▸ WHAT IS BEING ASKED: Line by line, return the data exactly as shown.

━━━ DATASET RECORDS

-- ==== Sys2Proof/Machine/Codec.lean ====
section
/-! DEFINITION. The raster codec: decoder lanes, block failures and the spare lane, and the encoder lanes (R193 to R213). -/

namespace Sys2Proof.Machine

/-! ### Decoder lanes -/

/-- Decoder lane l. -/
def State.lane (s : State) (l : Nat) : DecLane := nth s.cdc.lanes l (DecLane.idle 15 0)

/-- The state with decoder lane l replaced. -/
def State.setLane (s : State) (l : Nat) (x : DecLane) : State :=
  { s with cdc := { s.cdc with lanes := s.cdc.lanes.set l x } }

/-- The lane that a map entry names. -/
def State.laneWith (s : State) (v : Nat) : Option Nat := findBelow 7 (fun l => s.laneMap l == v)

/-- The lane that re-decodes: the spare, or the lane that has taken a station with re-decodes still to do. -/
def State.redLane (s : State) : Option Nat := (s.laneWith 14).or s.cdc.sub

/-- A lane decodes a block, or is stopped in it. -/
def DecLane.busy (x : DecLane) : Bool := 1 ≤ x.st && x.st ≤ 3

/-- No decode and no re-decode is queued or running, and no page is ADMITTED or IMAGING (R50). -/
def State.codecIdle (s : State) : Bool :=
  !s.pageBusy && s.cdc.redq.isEmpty && s.cdc.redec.isNone && s.cdc.lanes.all (fun l => l.st == 0 || 14 ≤ l.st)

/-- The lane map written, with the lanes idle, spare or retired as it says (R50). -/
def State.setLaneMap (s : State) (v : Nat) : State :=
  let s := s.rset R.PLC_LANEMAP v
  { s with cdc := { s.cdc with lanes := (List.range 7).map (fun l =>
      let m := s.laneMap l
      if m < 6 then (if (s.lane l).st < 5 then { s.lane l with stn := m } else DecLane.idle 0 m) else DecLane.idle m 0) } }

/-- Next block of a page for a station. -/
def State.nextBlk (s : State) (h stn : Nat) : Nat :=
  ((s.cdc.next.find? (fun n => n.1 == h && n.2.1 == stn)).map (·.2.2)).getD 0

/-- The next block of a page for a station recorded. -/
def State.putNext (s : State) (h stn k : Nat) : State :=
  { s with cdc := { s.cdc with next := (h, stn, k) :: s.cdc.next.filter (fun n => !(n.1 == h && n.2.1 == stn)) } }

/-- A pattern page's lane takes generated lines in place of a decode (R306). -/
def State.pageKind (s : State) (h : Nat) : Bool := match s.envOf h with | some e => e.pattern | none => false

/-- Lines of block k of a page. -/
def State.linesOf (s : State) (h k : Nat) : Nat := match s.envOf h with | some e => e.blkLines k | none => 0

/-- Block k of station stn of a page, as its table gives it. -/
def State.blockOf (s : State) (h stn k : Nat) : Option Blk :=
  (s.envOf h).bind (fun e => e.blks.find? (fun b => b.stn == stn && b.idx == k))

/-- The data of a block waits for DRAM: its channel is retraining (R194, R468). -/
def State.dramWaits (s : State) (h stn k : Nat) : Bool :=
  match (s.blockOf h stn k).bind (·.chan) with
  | some c => s.fget F.DRC_C_STAT_STATE c == 2
  | none => false

/-! ### Pigeonholes (R194, R214) -/

/-- Pigeonholes free at the claim point of a station: all, or those up to the oldest in use, in cyclic order. -/
def Stn.freeHoles (x : Stn) : Nat :=
  match x.holes.head? with
  | none => 256
  | some p => (p.no + 256 - x.holeNo % 256) % 256

/-- Station stn claims pigeonholes, as far as they are free, for m lines of a block from its line `at0` on. -/
def State.claimLines (s : State) (stn h k at0 m : Nat) : State :=
  match s.envOf h with
  | none => s
  | some e =>
    let x := s.stn stn
    let new := (List.range (min m x.freeHoles)).map (fun i =>
      ({ no := (x.holeNo + i) % 256, handle := h, line := k * e.blklines + at0 + i, blk := k, pix := [], valid := false,
         lost := false } : Hole))
    s.setStn stn { x with holes := x.holes ++ new, holeNo := (x.holeNo + new.length) % 256 }

/-- A failed block claims what is free for its lines that have no pigeonhole yet. -/
def State.redecClaim (s : State) (r : Redec) : State × Redec :=
  let m := min (s.linesOf r.handle r.blk - r.held) (s.stn r.stn).freeHoles
  (s.claimLines r.stn r.handle r.blk r.held m, { r with held := r.held + m })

━━━━━━

▸ OUTPUT OF THE TASK:
-- ==== Sys2Proof/Machine/Codec.lean ====
section
/-! DEFINITION. The raster codec: decoder lanes, block failures and the spare lane, and the encoder lanes (R193 to R213). -/

namespace Sys2Proof.Machine

/-! ### Decoder lanes -/

/-- Decoder lane l. -/
def State.lane (s : State) (l : Nat) : DecLane := nth s.cdc.lanes l (DecLane.idle 15 0)

/-- The state with decoder lane l replaced. -/
def State.setLane (s : State) (l : Nat) (x : DecLane) : State :=
  { s with cdc := { s.cdc with lanes := s.cdc.lanes.set l x } }

/-- The lane that a map entry names. -/
def State.laneWith (s : State) (v : Nat) : Option Nat := findBelow 7 (fun l => s.laneMap l == v)

/-- The lane that re-decodes: the spare, or the lane that has taken a station with re-decodes still to do. -/
def State.redLane (s : State) : Option Nat := (s.laneWith 14).or s.cdc.sub

/-- A lane decodes a block, or is stopped in it. -/
def DecLane.busy (x : DecLane) : Bool := 1 ≤ x.st && x.st ≤ 3

/-- No decode and no re-decode is queued or running, and no page is ADMITTED or IMAGING (R50). -/
def State.codecIdle (s : State) : Bool :=
  !s.pageBusy && s.cdc.redq.isEmpty && s.cdc.redec.isNone && s.cdc.lanes.all (fun l => l.st == 0 || 14 ≤ l.st)

/-- The lane map written, with the lanes idle, spare or retired as it says (R50). -/
def State.setLaneMap (s : State) (v : Nat) : State :=
  let s := s.rset R.PLC_LANEMAP v
  { s with cdc := { s.cdc with lanes := (List.range 7).map (fun l =>
      let m := s.laneMap l
      if m < 6 then (if (s.lane l).st < 5 then { s.lane l with stn := m } else DecLane.idle 0 m) else DecLane.idle m 0) } }

/-- Next block of a page for a station. -/
def State.nextBlk (s : State) (h stn : Nat) : Nat :=
  ((s.cdc.next.find? (fun n => n.1 == h && n.2.1 == stn)).map (·.2.2)).getD 0

/-- The next block of a page for a station recorded. -/
def State.putNext (s : State) (h stn k : Nat) : State :=
  { s with cdc := { s.cdc with next := (h, stn, k) :: s.cdc.next.filter (fun n => !(n.1 == h && n.2.1 == stn)) } }

/-- A pattern page's lane takes generated lines in place of a decode (R306). -/
def State.pageKind (s : State) (h : Nat) : Bool := match s.envOf h with | some e => e.pattern | none => false

/-- Lines of block k of a page. -/
def State.linesOf (s : State) (h k : Nat) : Nat := match s.envOf h with | some e => e.blkLines k | none => 0

/-- Block k of station stn of a page, as its table gives it. -/
def State.blockOf (s : State) (h stn k : Nat) : Option Blk :=
  (s.envOf h).bind (fun e => e.blks.find? (fun b => b.stn == stn && b.idx == k))

/-- The data of a block waits for DRAM: its channel is retraining (R194, R468). -/
def State.dramWaits (s : State) (h stn k : Nat) : Bool :=
  match (s.blockOf h stn k).bind (·.chan) with
  | some c => s.fget F.DRC_C_STAT_STATE c == 2
  | none => false

/-! ### Pigeonholes (R194, R214) -/

/-- Pigeonholes free at the claim point of a station: all, or those up to the oldest in use, in cyclic order. -/
def Stn.freeHoles (x : Stn) : Nat :=
  match x.holes.head? with
  | none => 256
  | some p => (p.no + 256 - x.holeNo % 256) % 256

/-- Station stn claims pigeonholes, as far as they are free, for m lines of a block from its line `at0` on. -/
def State.claimLines (s : State) (stn h k at0 m : Nat) : State :=
  match s.envOf h with
  | none => s
  | some e =>
    let x := s.stn stn
    let new := (List.range (min m x.freeHoles)).map (fun i =>
      ({ no := (x.holeNo + i) % 256, handle := h, line := k * e.blklines + at0 + i, blk := k, pix := [], valid := false,
         lost := false } : Hole))
    s.setStn stn { x with holes := x.holes ++ new, holeNo := (x.holeNo + new.length) % 256 }

/-- A failed block claims what is free for its lines that have no pigeonhole yet. -/
def State.redecClaim (s : State) (r : Redec) : State × Redec :=
  let m := min (s.linesOf r.handle r.blk - r.held) (s.stn r.stn).freeHoles
  (s.claimLines r.stn r.handle r.blk r.held m, { r with held := r.held + m })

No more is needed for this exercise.